_WORK TO COMPLETE_. Using the data below, copy every line that contains the word "jind".

(Records from a dataset)
↓

-- ==== Sys2Proof/Tests/Slice0.lean ====
section
/-! SUPPORT. The model's own tests: ill-formed commands, decoded words, small steps with results worked out by hand from
spec/, and for each statement with hypotheses a state and operands that meet them. -/
namespace Sys2Proof.Tests
open Machine Safety
set_option Elab.async false

/-- What a command answers, or the reset state where it stops. -/
def after (o : Host.Outcome State Fault Refusal) : State := match o with
  | .next t => t
  | _ => State.reset

/-! ### Well-formedness: a term that each check refuses -/

theorem test_wf_wick : (Instr.saluAdd 4096 0).wellFormed = false ∧ (Instr.saluAdd 4095 0).wellFormed = true := by decide +kernel
theorem test_wf_port : (Instr.creditSend 10).wellFormed = false := by decide +kernel
theorem test_wf_lane : (Instr.lossOfSignal 9 5).wellFormed = false := by decide +kernel
theorem test_wf_queue : (Instr.fence 262144 0).wellFormed = false ∧ (Instr.fence 262143 0).wellFormed = true := by decide +kernel
theorem test_wf_sconce : (Instr.spotCompare 64).wellFormed = false := by decide +kernel
theorem test_wf_copy : (Instr.copyEngineHang 32 true none).wellFormed = false := by decide +kernel
theorem test_wf_page : (Instr.errStatClear .pf 154 0).wellFormed = false := by decide +kernel
theorem test_wf_die : (Instr.dieTrainingStart 8).wellFormed = false := by decide +kernel
theorem test_wf_channel : (Instr.channelReady 24 true).wellFormed = false := by decide +kernel
theorem test_wf_flash : (Instr.garbageCollection 32 0 0 0).wellFormed = false := by decide +kernel
theorem test_wf_flash_page : (Instr.flashReadComplete 0 4 0 true true).wellFormed = false := by decide +kernel
theorem test_wf_bar : (Instr.rcRead .pf 0x4000000).wellFormed = false := by decide +kernel
theorem test_wf_counter : (Instr.hubCounterWrite .pf 131072 8 1).wellFormed = false := by decide +kernel
theorem test_wf_local : (Instr.localCounterWrite .pf 63 1024 8 1).wellFormed = false := by decide +kernel
theorem test_wf_semaphore : (Instr.semaphoreRead .pf 32768).wellFormed = false := by decide +kernel
theorem test_wf_handle : (Instr.stepStart 256).wellFormed = false := by decide +kernel
theorem test_wf_sensor : (Instr.sensorFail 66).wellFormed = false := by decide +kernel
theorem test_wf_counts : (Instr.credit 0 (List.replicate 11 0)).wellFormed = false := by decide +kernel
theorem test_wf_source : (Instr.qEnable (.vf 0) 0).wellFormed = false ∧ (Instr.qEnable (.vf 64) 0).wellFormed = false ∧
    (Instr.qEnable (.lmp 10) 0).wellFormed = false ∧ (Instr.qEnable (.vf 63) 0).wellFormed = true := by decide +kernel
theorem test_wf_session : (Instr.stat (.eth 2 0)).wellFormed = false ∧ (Instr.stat (.eth 1 4)).wellFormed = false := by decide +kernel
theorem test_wf_station : (Instr.monReq 2 0 0 .help).wellFormed = false := by decide +kernel
theorem test_wf_target : (Instr.tierApply (.sconce 64)).wellFormed = false ∧ (Instr.tierApply (.cap 6)).wellFormed = false ∧
    (Instr.tierApply (.flash 4)).wellFormed = false := by decide +kernel
theorem test_wf_engine : (Instr.shootdownAck 0 (.mover 0 8)).wellFormed = false ∧
    (Instr.shootdownAck 0 (.sconce 64)).wellFormed = false := by decide +kernel
theorem test_wf_waiter : (Instr.counterTargetReached (.gate 256)).wellFormed = false := by decide +kernel
/-- A READ packet of port 3 whose payload is not LEN times 32 bytes. -/
theorem test_wf_packet (p : Packet) (h : p.payload = []) (l : p.len = 1) : (Instr.read 3 p false).wellFormed = false := by
  simp [Instr.wellFormed, Packet.ok, h, l]
/-- An ill-formed command reaches no hardware. -/
theorem test_ill_formed_stops : exec (.spotCompare 64) State.reset = .fault .noSuchUnit := by rfl

/-! ### Wick words, bit by bit from 08 R224: OP [6:0], D [11:7], A [16:12], B [21:17], PK [24:22], FN [31:25] -/

theorem test_decode_salu : ∀ e ∈ ([(0b0000000_000_00010_00001_00011_0000001, .saluAdd),
    (0b0000001_000_00010_00001_00011_0000001, .saluSub), (0b0000010_000_00010_00001_00011_0000001, .saluAnd),
    (0b0000011_000_00010_00001_00011_0000001, .saluOr), (0b0000100_000_00010_00001_00011_0000001, .saluXor),
    (0b0000101_000_00010_00001_00011_0000001, .andn), (0b0001000_000_00010_00001_00011_0000001, .saluShl),
    (0b0001001_000_00010_00001_00011_0000001, .saluShr), (0b0001010_000_00010_00001_00011_0000001, .saluSar),
    (0b0001011_000_00010_00001_00011_0000001, .ror), (0b0010000_000_00010_00001_00011_0000001, .clt),
    (0b0010001_000_00010_00001_00011_0000001, .cltu)] : List (W32 × Op)), decodeOp e.1 = some e.2 := by decide +kernel
theorem test_decode_salu_more : ∀ e ∈ ([(0b0010010_000_00010_00001_00011_0000001, .ceq),
    (0b0010100_000_00010_00001_00011_0000001, .saluMin), (0b0010101_000_00010_00001_00011_0000001, .saluMax),
    (0b0010110_000_00010_00001_00011_0000001, .minu), (0b0010111_000_00010_00001_00011_0000001, .maxu),
    (0b0011000_000_00010_00001_00011_0000001, .mullo), (0b0011001_000_00010_00001_00011_0000001, .mulhi),
    (0b0011010_000_00010_00001_00011_0000001, .mulhiu), (0b0011100_000_00010_00001_00011_0000001, .quo),
    (0b0011101_000_00010_00001_00011_0000001, .mod), (0b0100000_000_00000_00001_00011_0000001, .popc),
    (0b0100001_000_00000_00001_00011_0000001, .clz)] : List (W32 × Op)), decodeOp e.1 = some e.2 := by decide +kernel
/-- PK of SALU must be 0, B of POPC must be 0, FN 0x06 is reserved. -/
theorem test_decode_salu_reserved : decodeOp 0b0000000_001_00010_00001_00011_0000001 = none ∧
    decodeOp 0b0100000_000_00001_00001_00011_0000001 = none ∧ decodeOp 0b0000110_000_00010_00001_00011_0000001 = none := by
  decide +kernel
/-- SALUI: F3 [19:17], IMM [31:20]; K: IMM16 [31:16], H [15:14], KEEP [13]; branches. -/
theorem test_decode_immediates : ∀ e ∈ ([(0b111111111111_000_00001_00011_0000010, .addi),
    (0b000000000001_001_00001_00011_0000010, .andi), (0b000000000001_010_00001_00011_0000010, .ori),
    (0b000000000001_011_00001_00011_0000010, .xori), (0b000000111111_100_00001_00011_0000010, .shli),
    (0b000000111111_101_00001_00011_0000010, .shri), (0b000000111111_110_00001_00011_0000010, .sari),
    (0b000000000011_111_00001_00011_0000010, .muli), (0b1000000000000001_01_0_0_00011_0000011, .setq),
    (0b1000000000000001_01_1_0_00011_0000011, .putq), (0b000000000100_001_00001_00010_0000100, .br),
    (0b00000000_000000001000_00011_0000101, .call), (0b000000000001_000_00001_00011_0000110, .jind)] :
    List (W32 × Op)), decodeOp e.1 = some e.2 := by decide +kernel
/-- A shift amount beyond 63 is refused. -/
theorem test_decode_shift_reserved : decodeOp 0b000001000000_100_00001_00011_0000010 = none := by decide +kernel
theorem test_decode_system : ∀ e ∈ ([(0b0000000_000_00000_00000_00000_0000111, .nop),
    (0b0000001_000_00000_00000_00000_0000111, .endProgram), (0b0000010_000_00000_01011_00011_0000111, .mfs),
    (0b0000011_000_00001_00101_00000_0000111, .mts)] : List (W32 × Op)), decodeOp e.1 = some e.2 := by decide +kernel
theorem test_decode_memory : ∀ e ∈ ([(0b000000000001_011_00001_00011_0010000, .lds),
    (0b000000000001_011_00001_00011_0010001, .sts), (0b000000000001_000_00001_00011_0010010, .ldv),
    (0b000000000001_001_00001_00011_0010011, .stv), (0b000000000001_110_00001_00011_0010100, .ldm),
    (0b000000000001_011_00001_00011_0010101, .stm), (0b000000000001_000_00001_00011_0010110, .ldmv),
    (0b000000000001_000_00001_00011_0010111, .stmv), (0b000000000000_011_00001_00011_0011000, .lda),
    (0b000000000000_011_00001_00011_0011001, .str), (0b0100100_000_00000_00001_00011_0011010, .stn),
    (0b0000100_000_00010_00001_00011_0011011, .amo), (0b0000000_000_00000_00001_00011_0011100, .vacc),
    (0b0000000_000_00000_00001_00100_0011101, .ldsb), (0b0000001_000_00000_00001_00010_0011110, .stsb)] :
    List (W32 × Op)), decodeOp e.1 = some e.2 := by decide +kernel
theorem test_decode_valu : ∀ e ∈ ([(0b0000000_000_00010_00001_00011_0100000, .fadd),
    (0b0000001_001_00010_00001_00011_0100000, .fsub), (0b0000010_000_00010_00001_00011_0100000, .fmul),
    (0b0000011_000_00010_00001_00011_0100000, .fma), (0b0000100_000_00010_00001_00011_0100000, .fnma),
    (0b0000101_000_00010_00001_00011_0100000, .fmin), (0b0000110_000_00010_00001_00011_0100000, .fmax),
    (0b0000111_000_00000_00001_00011_0100000, .fabs), (0b0001000_000_00000_00001_00011_0100000, .fneg),
    (0b0010000_000_00010_00001_00011_0100000, .iadd), (0b0010001_000_00010_00001_00011_0100000, .isub),
    (0b0010010_000_00010_00001_00011_0100000, .imul), (0b0010011_000_00010_00001_00011_0100000, .valuAnd),
    (0b0010100_000_00010_00001_00011_0100000, .valuOr), (0b0010101_000_00010_00001_00011_0100000, .valuXor),
    (0b0010110_000_00010_00001_00011_0100000, .valuShl), (0b0010111_000_00010_00001_00011_0100000, .valuShr),
    (0b0011000_000_00010_00001_00011_0100000, .valuSar), (0b0011001_000_00010_00001_00011_0100000, .imin),
    (0b0011010_000_00010_00001_00011_0100000, .imax), (0b0100000_000_00000_00001_00011_0100000, .mov),
    (0b0100001_000_00000_00001_00011_0100000, .cvtif), (0b0100010_000_00000_00001_00011_0100000, .cvtfi)] :
    List (W32 × Op)), decodeOp e.1 = some e.2 := by decide +kernel
theorem test_decode_vectors : ∀ e ∈ ([(0b0000000_000_00000_00001_00011_0100010, .exp),
    (0b0000001_000_00000_00001_00011_0100010, .rcp), (0b0000010_000_00000_00001_00011_0100010, .rsq),
    (0b0010100_000_00000_00001_00011_0100011, .vcvtWiden), (0b0100000_011_00000_00001_00011_0100011, .vcvtNarrow),
    (0b0000000_000_00010_00001_00111_0100100, .feq), (0b0000001_000_00010_00001_00111_0100100, .flt),
    (0b0000010_000_00010_00001_00111_0100100, .fle), (0b0000011_000_00010_00001_00111_0100100, .funord),
    (0b0001000_000_00010_00001_00111_0100100, .ieq), (0b0001001_000_00010_00001_00111_0100100, .ilt),
    (0b0001010_000_00010_00001_00111_0100100, .iltu), (0b0010000_000_00010_00001_00111_0100100, .kand),
    (0b0010001_000_00010_00001_00111_0100100, .kor), (0b0010010_000_00010_00001_00111_0100100, .kxor),
    (0b0010011_000_00010_00001_00111_0100100, .kandn), (0b0011000_000_00000_00001_00111_0100100, .kfroms),
    (0b0011001_000_00000_00001_00011_0100100, .ktos), (0b0011010_000_00000_00001_00011_0100100, .kpop),
    (0b0000000_000_00000_00001_00011_0100101, .bcst), (0b0000001_000_01111_00001_00011_0100101, .ext),
    (0b0000010_000_01111_00001_00011_0100101, .ins), (0b0000011_000_00000_00000_00011_0100101, .lane),
    (0b0000100_000_00000_00001_00011_0100101, .redsum), (0b0000101_000_00000_00001_00011_0100101, .redmax),
    (0b0000110_000_00000_00001_00011_0100101, .rediadd), (0b0000000_000_00000_00010_00011_0100110, .vsbToSb),
    (0b1000000_000_00000_00010_00100_0100110, .vsbFromSb), (0b00000_00000_00010_00001_110_11_0110000, .dot),
    (0b00001_00001_00100_01000_000_11_0110001, .dotsb), (0b0000000_000_00000_00000_00011_0110010, .azero),
    (0b0000001_000_00011_00011_00111_0110010, .aread), (0b0000010_000_00011_00001_00011_0110010, .awrite)] :
    List (W32 × Op)), decodeOp e.1 = some e.2 := by decide +kernel
theorem test_decode_sync : ∀ e ∈ ([(0b0000111_000_00000_00001_00000_0111000, .mvt),
    (0b0101000_000_00010_00001_00011_0111000, .mvx), (0b0010000_000_00010_00001_00011_0111001, .cwait),
    (0b0000001_000_00000_00001_00011_0111001, .cread), (0b0010010_000_00010_00001_00000_0111001, .cadd),
    (0b1000011_000_00010_00001_00011_0111001, .semop), (0b0000100_000_00000_00000_00011_0111001, .wickFence),
    (0b0000101_000_00000_00000_00000_0111001, .acquire), (0b0000110_000_00000_00000_00011_0111001, .mwait)] :
    List (W32 × Op)), decodeOp e.1 = some e.2 := by decide +kernel
/-- Opcode 0 is refused. -/
theorem test_decode_zero : decodeOp 0 = none := by decide +kernel

/-! ### Wicks -/

/-- Wick `w` runs with a word at its PC, and with some scalar registers. -/
def runs (w pc : Nat) (word : W32) (sregs : List (Nat × W64)) (s : State) : State :=
  { s.setWick w (fun k => { k with pc := pc, state := .running, sreg := sregs }) with
    imem := cellWrite s.imem (imemAddr w (4 * pc)) (leBytes 4 word.toNat) }

theorem leNat_leBytes (n : Nat) : ∀ v, leNat (leBytes n v) = v % 256 ^ n := by
  induction n with
  | zero => intro v; simp [leBytes, leNat, Nat.mod_one]
  | succ n ih =>
    intro v
    show (BitVec.ofNat 8 v).toNat + 256 * leNat (leBytes n (v / 256)) = _
    have e : 256 ^ (n + 1) = 256 * 256 ^ n := pow_succ' 256 n
    rw [ih, BitVec.toNat_ofNat, e, Nat.mod_mul]

theorem leBytes_length (n : Nat) : ∀ v, (leBytes n v).length = n := by
  induction n with
  | zero => intro v; rfl
  | succ n ih => intro v; simp [leBytes, ih]

/-- A running wick reaches whatever word stands at its PC: so the premise that a wick reaches an instruction is met for
each word decoded above. Here wick 4,095 at index 4,094, the last that has a next one. -/
theorem reaches_of_decode (op : Op) (word : W32) (h : decodeOp word = some op) (r : List (Nat × W64)) :
    Reaches op (runs 4095 4094 word r State.reset) 4095 word ∧ HasNext (runs 4095 4094 word r State.reset) 4095 := by
  refine ⟨⟨by decide +kernel, rfl, rfl, rfl, ?_, h⟩, show 4094 < 4095 by decide +kernel⟩
  have e : imemWord (runs 4095 4094 word r State.reset) 4095 ((runs 4095 4094 word r State.reset).wick 4095).pc =
      BitVec.ofNat 32 (leNat (cellRead (cellWrite [] (imemAddr 4095 (4 * 4094)) (leBytes 4 word.toNat))
        (imemAddr 4095 (4 * 4094)) 4)) := rfl
  have l := Laws.cellRead_cellWrite [] (imemAddr 4095 (4 * 4094)) (leBytes 4 word.toNat)
  rw [leBytes_length] at l
  rw [e, l, leNat_leBytes]
  exact BitVec.eq_of_toNat_eq (by simp [Nat.mod_eq_of_lt word.isLt])

theorem test_add_wraps : rdS ((after (exec (.saluAdd 70 0b0000000_000_00010_00001_00011_0000001)
    (runs 70 9 0b0000000_000_00010_00001_00011_0000001 [(1, 0xFFFFFFFFFFFFFFFE), (2, 5)] State.reset))).wick 70) 3 = 3 := by
  decide +kernel

/-- Each instruction family is reached somewhere (the words are decoded above). -/
theorem witness_ScalarResults : ∃ s, Reaches .quo s 4095 0b0011100_000_00010_00001_00011_0000001 ∧ HasNext s 4095 :=
  ⟨_, reaches_of_decode .quo _ (by decide +kernel) []⟩
theorem witness_ScalarImmediates : ∃ s, Reaches .putq s 4095 0b1000000000000001_01_1_0_00011_0000011 ∧ HasNext s 4095 :=
  ⟨_, reaches_of_decode .putq _ (by decide +kernel) []⟩
theorem witness_BranchesAndJumps : ∃ s, Reaches .jind s 4095 0b000000000001_000_00001_00011_0000110 ∧ HasNext s 4095 :=
  ⟨_, reaches_of_decode .jind _ (by decide +kernel) []⟩
theorem witness_SystemInstructions : ∃ s, Reaches .mts s 4095 0b0000011_000_00001_00101_00000_0000111 ∧ HasNext s 4095 :=
  ⟨_, reaches_of_decode .mts _ (by decide +kernel) []⟩
theorem witness_VectorArithmetic : ∃ s, Reaches .fma s 4095 0b0000011_000_00010_00001_00011_0100000 ∧ HasNext s 4095 :=
  ⟨_, reaches_of_decode .fma _ (by decide +kernel) []⟩
theorem witness_MaskInstructions : ∃ s, Reaches .funord s 4095 0b0000011_000_00010_00001_00111_0100100 ∧ HasNext s 4095 :=
  ⟨_, reaches_of_decode .funord _ (by decide +kernel) []⟩
theorem witness_LaneMovesAndReductions : ∃ s, Reaches .redsum s 4095 0b0000100_000_00000_00001_00011_0100101 ∧ HasNext s 4095 :=
  ⟨_, reaches_of_decode .redsum _ (by decide +kernel) []⟩
theorem witness_ConversionsAndDots : ∃ s, Reaches .dotsb s 4095 0b00001_00001_00100_01000_000_11_0110001 ∧ HasNext s 4095 :=
  ⟨_, reaches_of_decode .dotsb _ (by decide +kernel) []⟩
theorem witness_ScratchLoads : ∃ s, Reaches .ldsb s 4095 0b0000000_000_00000_00001_00100_0011101 ∧ HasNext s 4095 :=
  ⟨_, reaches_of_decode .ldsb _ (by decide +kernel) []⟩
theorem witness_ScratchStores : ∃ s, Reaches .stn s 4095 0b0100100_000_00000_00001_00011_0011010 ∧ HasNext s 4095 :=
  ⟨_, reaches_of_decode .stn _ (by decide +kernel) []⟩
theorem witness_PostedStores : ∃ s, Reaches .stm s 4095 0b000000000001_011_00001_00011_0010101 ∧ HasNext s 4095 :=
  ⟨_, reaches_of_decode .stm _ (by decide +kernel) []⟩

↑

_WRITTEN REPLY_.
    (0b00000000_000000001000_00011_0000101, .call), (0b000000000001_000_00001_00011_0000110, .jind)] :
theorem witness_BranchesAndJumps : ∃ s, Reaches .jind s 4095 0b000000000001_000_00001_00011_0000110 ∧ HasNext s 4095 :=
  ⟨_, reaches_of_decode .jind _ (by decide +kernel) []⟩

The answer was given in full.